Boundary Values for Regional to Continental Scale Greenhouse Gas Flux Estimation
Abstract:Errors in prescribed boundary values can bias estimates of surface fluxes in data-assimilation and inverse modeling studies of regional greenhouse gas budgets. Sensitivity to boundary value errors is particularly important for CO2, since strong seasonally opposing fluxes result in comparatively small net annual uptake.
We have developed empirical boundary value products for North America for CO2, CH4, N2O and other long-lived gases using data from aircraft profiles and marine boundary layer sites in NOAA’s Global Greenhouse Gas Reference Network. The influence of each aircraft sample is mapped forward and backward from the measurement location using trajectories generated with NOAA’s HYSPLIT model driven by meteorological fields from the North American Regional Reanalysis system. These data and influence functions are used to create free-tropospheric reference surfaces that describe monthly scale variability as a function of longitude, latitude, altitude, and time. Data from remote marine boundary layer sites are used to generate Atlantic and Pacific marine boundary layer reference surfaces that vary with latitude, altitude and time. Taken together, the free-troposphere and marine boundary layer reference surfaces provide 4-dimensional boundary values for the continent. This product has been significantly improved compared to earlier versions used in several published studies.

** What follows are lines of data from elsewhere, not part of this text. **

/-- A Sweep End in Active that is a Duplicate, Broken or a Count mismatch discards the open sweep, counts it, restarts the
watchdog by the pace view and hands the outcome to the capture ring (R25, R31, R32); nothing else changes. It rests on the
model's choices of log 1 and log 8. -/
def Obligations.RejectedSweepIsDiscarded : Prop :=
  (∀ (a : BitVec 6) (number count flags : Byte) (m : ModuleIx) (s e : State) (x : Module) (view : Pace) (o : SweepOutcome),
    s.holding = false → moduleOf a = some m → x = s.module m → x.entry.enabled = true → x.state = .active →
    e = endPartial .surface s → view = (if s.chainPace = .brisk then .brisk else x.paceView) →
    (x.lastApplied = some number ∧ o = .duplicate ∨
      x.lastApplied ≠ some number ∧ x.sweep.broken = true ∧ o = .broken ∨
      x.lastApplied ≠ some number ∧ x.sweep.broken = false ∧ count.toNat ≠ x.sweep.received ∧ o = .count) →
    exec (.sweepEnd a number count flags) s = .next (settle (captureSweep m number o (e.setModule m { x with
      sweep := ⟨[], false, 0⟩, paceView := view,
      watchdog := some (if view = .brisk then s.settings.briskTimeout else s.settings.slowTimeout),
      duplicates := if o = .duplicate then bump 65535 x.duplicates else x.duplicates,
      rejected := if o = .duplicate then x.rejected else bump 65535 x.rejected })))) ∧
  ∀ top n, bump top n = if n < top then n + 1 else n

/-- A Sweep End in Active that is neither applies the sweep (R25, R26): the slots in order, the debounce advance in
element order, then the empty-run count, the last applied sweep and the released slots, then the merger is told; a
number that is not the last plus one counts a gap; the watchdog restarts. A slot's value reaches its element by class
(R47, R49, R97): out of range for a Key (above 1), an Encoder (above 255) or a Level (above 1023) it only counts a range
error; a Raw element gives a Raw notice where the value differs from the last; an Ignore element does nothing. It rests
on the model's choices of log 1 and log 8. -/
def Obligations.AcceptedSweepIsApplied : Prop :=
  (∀ (a : BitVec 6) (number count flags : Byte) (m : ModuleIx) (s e v d : State) (o : SweepOutcome),
    s.holding = false → moduleOf a = some m → (s.module m).entry.enabled = true → (s.module m).state = .active →
    (s.module m).lastApplied ≠ some number → (s.module m).sweep.broken = false →
    count.toNat = (s.module m).sweep.received → e = endPartial .surface s →
    o = (if (s.module m).lastApplied = some (number - 1) then .applied else .gap) →
    v = e.setModule m { e.module m with
      paceView := if s.chainPace = .brisk then .brisk else (s.module m).paceView } →
    d = (((s.module m).sweep.slots.foldl (fun t x => reportValue ((s.module m).entry.base + x.element) x.value t) v).boundTo
      m).foldl (fun t i => debounce i t)
      ((s.module m).sweep.slots.foldl (fun t x => reportValue ((s.module m).entry.base + x.element) x.value t) v) →
    ∃ w : State, w = toldApplied (decide ((s.module m).sweep.slots ≠ [])) (d.setModule m { d.module m with
        emptyRun := if (s.module m).sweep.slots = [] then bump 255 (d.module m).emptyRun else 0,
        lastApplied := some number, sweep := ⟨[], false, 0⟩ }) ∧
      exec (.sweepEnd a number count flags) s = .next (settle (captureSweep m number o (startWatchdog m
        (if o = .gap then w.setModule m { w.module m with gaps := bump 65535 (w.module m).gaps } else w))))) ∧
  (∀ (i : Nat) (v : Word) (s : State),
    (∀ p c, (s.element i).control = .key p c →
      (v.toNat ≤ 1 → reportValue i v s = keyReport i (v == 1) s) ∧ (1 < v.toNat → reportValue i v s = s.rangeCounted)) ∧
    (∀ p c, (s.element i).control = .encoder p c →
      (v.toNat ≤ 255 → reportValue i v s = encoderReport i v s) ∧
      (255 < v.toNat → reportValue i v s = s.rangeCounted)) ∧
    (∀ p c, (s.element i).control = .level p c →
      (v.toNat ≤ 1023 → reportValue i v s = levelReport i v.toNat s) ∧
      (1023 < v.toNat → reportValue i v s = s.rangeCounted)) ∧
    (∀ w, (s.element i).control = .raw w →
      (w = some v → reportValue i v s = s) ∧
      (w ≠ some v →
        reportValue i v s = giveNotice i .raw v.toNat none {} (s.setControl i (.raw (some v))))) ∧
    ((s.element i).control = .ignore → reportValue i v s = s)) ∧
  (∀ (m : ModuleIx) (s : State), startWatchdog m s = s.setModule m { s.module m with
    watchdog := some (if (s.module m).paceView = .brisk then s.settings.briskTimeout else s.settings.slowTimeout) })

We have also developed a related framework for simultaneous optimization of boundary values and surface fluxes in the NOAA CarbonTracker-Lagrange regional inverse modeling system, which uses surface and boundary value footprints from the WRF-STILT model. In this case, we adjust a prior estimate for the boundary values such as can be obtained from the global Eulerian CarbonTracker modeling system or another global model. Vertically resolved data from aircraft and/or from a combination of surface and column measurements are needed to reliably separate surface and boundary influences.
We will describe both methods for boundary value estimation and our efforts to investigate errors using synthetic data. We will also consider the extent to which currently available data enable separate estimation of boundary and surface fluxes and what additional measurements would be most helpful.